如果要执行一百万个任务，则可以创建一个池，其中包含与CPU内核一样多的进程数，然后将百万个任务列表传递给pool.map，池将这些任务分发给工作进程 (通常与可用内核的数量相同），并以列表的形式收集返回值并将其传递给父进程。


***对map的理解：***

pool.map() will loop over the file and deliver lines to the worker function. 

Map blocks and returns the entire result when its done.

the pool.map() is going to read your entire file into memory all at once before dishing out work. 

In [6]:
#map()

"""
XXX.map(func, iterable, chunksize=None) 
#将iterable的每个元素作为参数，应用func函数，返回函数结果组成的list，阻塞版本。func(iterable[i])为子进程对应的活动。XXX为进程池实例。
#chunksize

map(func, iterable[, chunksize])

This method chops the iterable into a number of chunks which it submits to the process pool as separate tasks. 
The (approximate) size of these chunks can be specified by setting chunksize to a positive integer.

I presume a process picks up the next chunk from a queue when done with previous chunk.

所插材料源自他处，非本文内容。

-- ==== Sys2Proof/Certificates/Slice0/Obligations.lean ====
section
/-!
DEFINITION. The statements for the provers: encodings, the step, memory, registers, each instruction's result with
its frame, exceptions and their return, and the package's events.
-/

section
open Sys2Proof Sys2Proof.Machine

/-! ### Encodings -/

/-- Words written out from the encoding tables decode to the instruction they stand for (R60, R72 to R76). -/
def Obligations.DecodesSpecWords : Prop :=
  decodeWord 0x2016FFFE = .ok (.brc 0 1 1 2 65534) ∧
  decodeWord 0x001D0123 = .ok (.split 0 0 5 291) ∧
  decodeWord 0x010E0021 = .ok (.waitci 0 0 6 33) ∧
  decodeWord 0xC2468540 = .ok (.sadd 1 2 17 40 21 0) ∧
  decodeWord 0x0416ABCD = .ok (.smovi 0 0 5 175053) ∧
  decodeWord 0x65847F90 = .ok (.vadd 0 3 33 7 62 1) ∧
  decodeWord 0x0930327C = .ok (.vfma 0 0 12 3 9 60) ∧
  decodeWord 0x0A10518D = .ok (.vhdot 0 0 4 5 6 0 1) ∧
  decodeWord 0x0DCCBCB1 = .ok (.vcmpU 0 0 6 3 11 50 3) ∧
  decodeWord 0x0E280501 = .ok (.vrsq 0 0 10 20 0) ∧
  decodeWord 0x0F209073 = .ok (.vshflx 0 0 8 9 1 3) ∧
  decodeWord 0x10408FD6 = .ok (.ldg 0 0 16 8 63 1 6) ∧
  decodeWord 0x13187082 = .ok (.sts 0 0 6 7 2 0 2) ∧
  decodeWord 0x143969E2 = .ok (.atomCas 0 0 14 22 3 4 0 1) ∧
  decodeWord 0x151BCA30 = .ok (.trans 0 0 30 20 3) ∧
  decodeWord 0x1644A3EB = .ok (.mstream 0 0 9 8 31 11) ∧
  decodeWord 0x1704060F = .ok (.cpyG2s 0 0 1 24 15) ∧
  decodeWord 0x18300802 = .ok (.car 0 0 32 2) ∧
  decodeWord 0x1921DC00 = .ok (.qpush 0 0 14 3 1)

/-- A word that encodes an instruction decodes to that instruction, whatever its operand fields hold. -/
def Obligations.DecodeOfEncode : Prop :=
  ∀ (i : Instr) (w : Word), encode i = some w → decodeWord w = .ok i

/-- A word that decodes is the encoding of the instruction it decodes to: no bit of it is ignored. -/
def Obligations.EncodeOfDecode : Prop :=
  ∀ (w : Word) (i : Instr), decodeWord w = .ok i → encode i = some w

/-- A fetched word that no instruction has raises trap 0x12 for major 0x1F and trap 0x01 otherwise; majors 0x1D to
0x1F are no instruction (R75, R78).  A word of an instruction whose fields are ill formed raises trap 0x01, and the later
checks of R78 raise their traps, each before the word has any effect: SWR of a special register other than FPMODE and FPFLAGS
(R49), a vector register not held, a barrier beyond NBAR, an early use under CHECKSB of a word that trap 0x03 has not stopped
before, a poisoned source. -/
def Obligations.ReservedWordsTrap : Prop :=
  (∀ w : Word, 0x1D ≤ (field w 24 5).toNat → ∃ r, decodeWord w = .error r) ∧
  (∀ (w : Word) (s : State) (v : View), s.view = some v →
    exec (.reservedEncoding w) s =
      .next (((s.reach v).trapView v (if (field w 24 5).toNat = 0x1F then 0x12 else 0x01) 0 0 0).used)) ∧
  ∀ (i : Instr) (w : Word) (s : State) (v : View), encode i = some w → s.Views v i → s.frozen v = none →
    let traps := fun (cause : BitVec 8) (fault : DWord) (aux : Word) =>
      exec i s = .next (((s.reach v).trapView v cause fault aux 0).used)
    (i.wellFormed = false → traps 0x01 0 0) ∧
    (∀ c x d n, i = .swr c x d n → n ≠ 19 → n ≠ 20 → s.malformed v i = false → traps 0x12 0 0) ∧
    (s.malformed v i = false → (∀ c x d n, i ≠ .swr c x d n) →
      (∀ r, ((v.info i).reads ++ (v.info i).writes).find? (fun r => decide (64 + v.team.held ≤ r) && decide (r < 128)) = some r →
        traps 0x02 (BitVec.ofNat 64 (r - 64)) 0) ∧
      (((v.info i).reads ++ (v.info i).writes).find? (fun r => decide (64 + v.team.held ≤ r) && decide (r < 128)) = none →
        ∀ b, barrierOf i = some b → v.team.nbar ≤ b → traps 0x0A (BitVec.ofNat 64 b) 0)) ∧
    (s.decodeTrap v i = none → s.holds v i = none ∨ holdReads i = true →
      (∀ r, v.team.checkSb = true → v.run = false → v.path.exempt = false → v.tooEarly i = some r →
        traps 0x03 (BitVec.ofNat 64 (classNumber r)) 0) ∧
      ∀ r pc, (v.team.checkSb = false ∨ v.run = true ∨ v.path.exempt = true ∨ v.tooEarly i = none) → v.poisoned i = some (r, pc) →
        traps 0x06 (BitVec.ofNat 64 r) (BitVec.ofNat 32 pc))

/-! ### The step -/

/-- The step of an agent whose turn it is, when nothing is due before it and the cycle of its word has come, executes the
instruction that the word at its PC decodes to, after the read that the fetch is (R268); a word that decodes to none is executed as
a reserved encoding.  Whose turn it is stands in the model's own agenda (log 1). -/
def Obligations.StepRunsDecodedWord : Prop :=
  ∀ (s : State) (turn : Turn) (f : Focus) (rest : List Turn) (v : View) (w : Word),
    s.pf.stopped = false → s.agenda = turn :: rest → s.musts = [] → s.lates = [] → v.time ≤ s.cycle f.core →
    (turn = .issue f.core f.slot f.path ∧ f.runner = false ∨ turn = .runner f.core f.slot ∧ f.path = false ∧ f.runner = true) →
    ({ s with agenda := rest, here := f }).view = some v →
    (f.runner = false → v.team.entry = none) →
    ({ s with agenda := rest, here := f }).frozen v = none →
    ({ s with agenda := rest, here := f }).comparator v = none →
    ({ s with agenda := rest, here := f }).fetch v v.path.pc v.path.word = .word w →
    (∀ i, decodeWord w = .ok i → step s = exec i (({ s with agenda := rest, here := f }).noteFetch v)) ∧
      (∀ r, decodeWord w = .error r → step s = exec (.reservedEncoding w) (({ s with agenda := rest, here := f }).noteFetch v))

The default chunksize depends on the length of iterable and is chosen 
so that the number of chunks is approximately four times the number of processes.

def f(a): #map方法只允许1个参数
    pass

pool = multiprocessing.Pool() 
result = pool.map_async(f, (a0, a1, ...)).get() #XXX.map()的异步（并行）版本，返回MapResult实例（其具有get()方法，获取结果组成的list）
pool.close()
pool.join()

"""

import time
from multiprocessing import Pool

def foo(x):
    time.sleep(1)
    return x*x

if __name__ == '__main__':
    l = [1,2,3,4,5,6,7,8,9,10]
    t1 = time.time()
    p = Pool(6)
    print(time.time()-t1)
    res = p.map(foo,l) # 这行代码表示所有的进行都已经执行完了，并且每个进程的结果都拿到，放在了res中 #l是foo()的参数
    print(time.time()-t1)   
    print(res,type(res)) #res 存储结果
    p.close()
    p.join()
    print(time.time()-t1)

0.07900619506835938
2.0829520225524902
[1, 4, 9, 16, 25, 36, 49, 64, 81, 100] <class 'list'>
2.1894869804382324


### 使用concurrent.futures 库内的ProcessPoolExecutor 来创建多进程

concurrent.futures為python集合thread和process的高階API，能夠讓使用者更容易的使用這進（線）程，而且能夠方便的得到函式的回傳值，先前的thread及multiprocessing要取得return值稍稍麻煩了一點。但使用concurrent的executor提供的map及submit方法能夠快速地取得個函式的回傳值。以下會提供map及submit的使用方式，兩者在thread及process的情況下階相同。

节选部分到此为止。